Но все что не делается все к лучшему. Северин воинов по избам разместил, поспешил в дом к старосте разузнать у кормилицы про Василису. В хате, блеяли, козы, жался к теплому боку печи телок. На полатях шумели дети. То ли дрались, то ли играли.

Хозяйка вытерла вышитым полотенцем лавку, поклонилась и ушла в женский закуток за занавеской. Староста шикнул на детей, разбудил кормилицу, спящую на лавке, прибитой к стене. Умом баба не тронулась, но голоса лишилась. Что-то гугукала, но ни Северин, ни староста ее не понимали.
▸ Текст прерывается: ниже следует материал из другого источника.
-- ==== Sys2Proof/Tests/Slice0.lean ====
section
/-!
SUPPORT. Tests: for each check of WellFormed a command that it refuses; for each statement a state and operands that meet its hypotheses, clause by
clause and at the ends of their ranges; the worked examples of the manual.
-/
namespace Sys2Proof.Tests

open Sys2Proof.Machine

set_option Elab.async false

/-! ### Ill-formed commands: for each check a term that it refuses -/

/-- The rows of one carrel. -/
theorem test_ill_carrel1 : (([
    .nop, .halt, .br, .loop, .barArriveWait, .barArrive, .barWait, .waits, .add, .sub, .mul, .and, .or, .xor, .shl, .shr, .sra, .li,
    .lui, .cmp, .sel, .plog, .ld,
    .st] : List (Nat → Instr)).all fun f => !wellFormed (f 4096) && wellFormed (f 4095)) = true := by decide +kernel

theorem test_ill_carrel2 : (([
    .rdsr, .wrsr, .mld, .mst, .mld2, .mst2, .lcopy, .pass, .pwait, .mwait, .mtouch, .vld, .vst, .vgather, .tld, .tst, .vadd, .vsub,
    .vmul, .vfma, .vmax, .vmin, .vand,
    .vor] : List (Nat → Instr)).all fun f => !wellFormed (f 4096) && wellFormed (f 4095)) = true := by decide +kernel

theorem test_ill_carrel3 : (([
    .vxor, .vsh, .vmov, .vbcast, .vext, .vperm, .vred, .vcmp, .vsel, .vcvt, .vact, .vscale, .mma, .mmam, .tzero, .tcopy, .tget, .tput,
    .illegalLine, .fetchPastEnd,
    .budgetOverrun] : List (Nat → Instr)).all fun f => !wellFormed (f 4096) && wellFormed (f 4095)) = true := by decide +kernel

/-- The rows of one number, with its bound. -/
theorem test_ill_one1 : (([
    (.invocationDispatch, 64), (.invocationNormalEnd, 64), (.dueDateFire, 256), (.allotmentComplete, 64), (.slotEndingDrained, 64),
    (.hostSnpinv, 2 ^ 53), (.hostSnpdata, 2 ^ 53), (.hostSnpcur, 2 ^ 53), (.callSlipRereadData, 64), (.deliveryLineWrite, 64),
    (.csArmComplete, 64), (.csDisarmComplete, 64), (.run, 64), (.remove, 64), (.dueDate, 64), (.lend, 65), (.returnLent, 65),
    (.hold, 65), (.advise, 65), (.queueDrainComplete, 65), (.slipGo, 8), (.slipResultRead, 8), (.linkWidthNarrow, 4),
    (.busMasterDisable, 9)] : List ((Nat → Instr) × Nat)).all fun e => !wellFormed (e.1 e.2) && wellFormed (e.1 (e.2 - 1))) = true := by decide +kernel

theorem test_ill_one2 : (([
    (.busMasterEnable, 9), (.d3hotEntry, 9), (.d0Return, 9), (.functionLevelReset, 9), (.flrComplete, 9), (.cageCmdDone, 12),
    (.completionTimeout, 2 ^ 16), (.lateCompletion, 2 ^ 16), (.tagQuarantineEnd, 2 ^ 16), (.wingCacheDisable, 32),
    (.wingCacheEnable, 32), (.wingCacheWalkEnd, 32), (.scrubStep, 3), (.mapoutGo, 2 ^ 64), (.priControlReset, 9), (.probeDone, 8),
    (.roceCnpReceive, 4096), (.ccRecover, 4096), (.roceRetransmitTimeout, 4096), (.roceRnrRetry, 4096), (.qpDoorbellReread, 4096),
    (.ethPortDown, 32), (.ploliRetrain, 4),
    (.ploliLinkDown, 4)] : List ((Nat → Instr) × Nat)).all fun e => !wellFormed (e.1 e.2) && wellFormed (e.1 (e.2 - 1))) = true := by decide +kernel

theorem test_ill_one3 : (([
    (.memberLost, 8), (.interloanTimeout, 2 ^ 16), (.exchangeWindowClose, 4), (.winSync, 512), (.bubbleDensityApply, 32),
    (.droopDetect, 32), (.droopDecay, 32), (.thermalTrip, 56), (.wingResetEnd, 32), (.colHistClear, 70), (.substitutionCommit, 32),
    (.repairComplete, 64), (.managementReset, 3), (.deviceReset, 2 ^ 32), (.managementResetRequest, 2 ^ 32), (.lcRequest, 2 ^ 32),
    (.i3cAddressAssign, 128), (.i3cPrivateRead, 2 ^ 16), (.i3cDisec, 256), (.tapInstructionLoad, 256),
    (.ethPortUp, 32)] : List ((Nat → Instr) × Nat)).all fun e => !wellFormed (e.1 e.2) && wellFormed (e.1 (e.2 - 1))) = true := by decide +kernel

/-- The rows of two numbers, with their bounds. -/
theorem test_ill_two : (([
    (.moverTagComplete, 4096, 16), (.waveStart, 2 ^ 16, 16), (.trbClear, 8, 2 ^ 64), (.slotEnd, 8, 64), (.slotClrFlags, 8, 64),
    (.csModeCoherent, 8, 64), (.csModeSlipRegisters, 8, 64), (.csModeOff, 8, 64), (.queueResume, 9, 65), (.linkTraining, 16, 16),
    (.linkTrainRetry, 16, 16), (.msixPendingSend, 9, 256), (.cageCtlWrite, 12, 2 ^ 32), (.orphanedCompletion, 9, 2 ^ 16),
    (.requestResend, 0xC0, 256), (.wcbFlush, 12, 2 ^ 47), (.invalidateCompletion, 9, 32), (.flogEnable, 8, 2 ^ 32),
    (.flogHeadWrite, 8, 2 ^ 32), (.probeStart, 8, 2 ^ 64), (.winCfgWrite, 512, 2 ^ 64), (.hardwareErrorEvent, 2 ^ 16, 2 ^ 64),
    (.colForce, 70, 2 ^ 32),
    (.libraryBlockRequest, 2 ^ 16, 2 ^ 64)] : List ((Nat → Nat → Instr) × Nat × Nat)).all fun e => !wellFormed (e.1 e.2.1 0) && !wellFormed (e.1 0 e.2.2) && wellFormed (e.1 (e.2.1 - 1) (e.2.2 - 1))) = true := by decide +kernel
Тогда она побежала в сени и, откинув половик, показала на крышку погреба, да и, открыв ее, сиганула вниз, но опять застряла.

– И смех, и грех. Вот ведь Михрютка неповоротливая,– засмеялся староста. Но при Северине улыбку с лица убрал, и послал мальца за мужиками, снова тянуть бабу—ладью из дыры. Правда старая не знала, не смогла объяснить, в какую сторону ход ведет. Но ясно же, что к лесу, до деревни или тракта слишком далеко. Своих воев варяг беспокоить не стал, а вот мужиков с два десятка со старосты стребовал.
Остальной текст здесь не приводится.